> Required action
Whatever appears in the entries must be given again exactly.

=== Dataset records ===

theorem exec_ee_data {i : Instr} {s t : State} (hp : s.ee.phase ≠ .shiftIn) (hx : exec i s = .next t) (hm : mayRunDma i = false)
    (h1 : ∀ src a d stop, i ≠ .eewr6 src a d stop) (h2 : ∀ src a d stop, i ≠ .eewr14 src a d stop)
    (h3 : ∀ src bits, i ≠ .eebad src bits) (h4 : ∀ m b g, i ≠ .loadcart m b g) (h5 : ∀ f, i ≠ .loadbkp f) : t.ee.data = s.ee.data := by
  have hrb : ∀ {n : Nat} (hn : n = 6 ∨ n = 14) (src : Addr) (a : BitVec n) (stop : Bool), (burstIntoWindow Config.default src (readRequestBits a stop) s).ee.data = s.ee.data := by
    intro n hn src a stop
    unfold burstIntoWindow
    split
    · rcases burst_data (bits := readRequestBits a stop) (by simp [readRequestBits]) src hp with h | h
      · exact h
      · have := h.1; rw [readRequestBits_length] at this; omega
    · rfl
  cases i <;> first | (simp [mayRunDma, writeAccess, passEvent] at hm; done) | skip
  case loadfw m => simp only [exec, execLoadfw, loadfwIn] at hx; split at hx <;> cases hx <;> rfl
  case loadcart m b g => exact absurd rfl (h4 m b g)
  case loadbkp f => exact absurd rfl (h5 f)
  case savebkp f => simp only [exec, execSavebkp, savebkpIn] at hx; split at hx <;> cases hx <;> rfl
  case cstore => cases hx; unfold collabStore; split <;> rfl
  case sensor => cases hx; unfold senseInput; split <;> rfl
  case eewr6 => exact absurd rfl (h1 _ _ _ _)
  case eewr14 => exact absurd rfl (h2 _ _ _ _)
  case eebad => exact absurd rfl (h3 _ _)
  case eerdreq6 => cases hx; exact hrb (.inl rfl) _ _ _
  case eerdreq14 => cases hx; exact hrb (.inr rfl) _ _ _
  case eerdbit a w => 
    cases hx; unfold afterUnitRead; split
    · show (eepromShiftOut _ _).data = _
      unfold eepromShiftOut; split; split <;> rfl; rfl
    · rfl
  case fldata => cases hx; rw [onFlash_ee]
  case flbanksel => cases hx; rw [onFlash_ee]
  case flkey1 => cases hx; rw [onFlash_ee]
  case flkey2 => cases hx; rw [onFlash_ee]
  case flidenter => cases hx; rw [onFlash_ee]
  case flidexit => cases hx; rw [onFlash_ee]
  case flerasesetup => cases hx; rw [onFlash_ee]
  case flchiperase => cases hx; rw [onFlash_ee]
  case flprogram => cases hx; rw [onFlash_ee]
  case flbank => cases hx; rw [onFlash_ee]
  case flsectorerase => cases hx; rw [onFlash_ee]
  case flignored => cases hx; rw [onFlash_ee]
  case gpwrdata => cases hx; rw [onGpio_ee]; intro; rfl
  case gpwrdir => cases hx; rw [onGpio_ee]; intro; rfl
  case gpwrctl => cases hx; rw [onGpio_ee]; intro; rfl
  case gpwrrsv => cases hx; rw [onGpio_ee]; intro; rfl
  all_goals (cases hx; rfl)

===

> Exercise answer
theorem exec_ee_data {i : Instr} {s t : State} (hp : s.ee.phase ≠ .shiftIn) (hx : exec i s = .next t) (hm : mayRunDma i = false)
    (h1 : ∀ src a d stop, i ≠ .eewr6 src a d stop) (h2 : ∀ src a d stop, i ≠ .eewr14 src a d stop)
    (h3 : ∀ src bits, i ≠ .eebad src bits) (h4 : ∀ m b g, i ≠ .loadcart m b g) (h5 : ∀ f, i ≠ .loadbkp f) : t.ee.data = s.ee.data := by
  have hrb : ∀ {n : Nat} (hn : n = 6 ∨ n = 14) (src : Addr) (a : BitVec n) (stop : Bool), (burstIntoWindow Config.default src (readRequestBits a stop) s).ee.data = s.ee.data := by
    intro n hn src a stop
    unfold burstIntoWindow
    split
    · rcases burst_data (bits := readRequestBits a stop) (by simp [readRequestBits]) src hp with h | h
      · exact h
      · have := h.1; rw [readRequestBits_length] at this; omega
    · rfl
  cases i <;> first | (simp [mayRunDma, writeAccess, passEvent] at hm; done) | skip
  case loadfw m => simp only [exec, execLoadfw, loadfwIn] at hx; split at hx <;> cases hx <;> rfl
  case loadcart m b g => exact absurd rfl (h4 m b g)
  case loadbkp f => exact absurd rfl (h5 f)
  case savebkp f => simp only [exec, execSavebkp, savebkpIn] at hx; split at hx <;> cases hx <;> rfl
  case cstore => cases hx; unfold collabStore; split <;> rfl
  case sensor => cases hx; unfold senseInput; split <;> rfl
  case eewr6 => exact absurd rfl (h1 _ _ _ _)
  case eewr14 => exact absurd rfl (h2 _ _ _ _)
  case eebad => exact absurd rfl (h3 _ _)
  case eerdreq6 => cases hx; exact hrb (.inl rfl) _ _ _
  case eerdreq14 => cases hx; exact hrb (.inr rfl) _ _ _
  case eerdbit a w => 
    cases hx; unfold afterUnitRead; split
    · show (eepromShiftOut _ _).data = _
      unfold eepromShiftOut; split; split <;> rfl; rfl
    · rfl
  case fldata => cases hx; rw [onFlash_ee]
  case flbanksel => cases hx; rw [onFlash_ee]
  case flkey1 => cases hx; rw [onFlash_ee]
  case flkey2 => cases hx; rw [onFlash_ee]
  case flidenter => cases hx; rw [onFlash_ee]
  case flidexit => cases hx; rw [onFlash_ee]
  case flerasesetup => cases hx; rw [onFlash_ee]
  case flchiperase => cases hx; rw [onFlash_ee]
  case flprogram => cases hx; rw [onFlash_ee]
  case flbank => cases hx; rw [onFlash_ee]
  case flsectorerase => cases hx; rw [onFlash_ee]
  case flignored => cases hx; rw [onFlash_ee]
  case gpwrdata => cases hx; rw [onGpio_ee]; intro; rfl
  case gpwrdir => cases hx; rw [onGpio_ee]; intro; rfl
  case gpwrctl => cases hx; rw [onGpio_ee]; intro; rfl
  case gpwrrsv => cases hx; rw [onGpio_ee]; intro; rfl
  all_goals (cases hx; rfl)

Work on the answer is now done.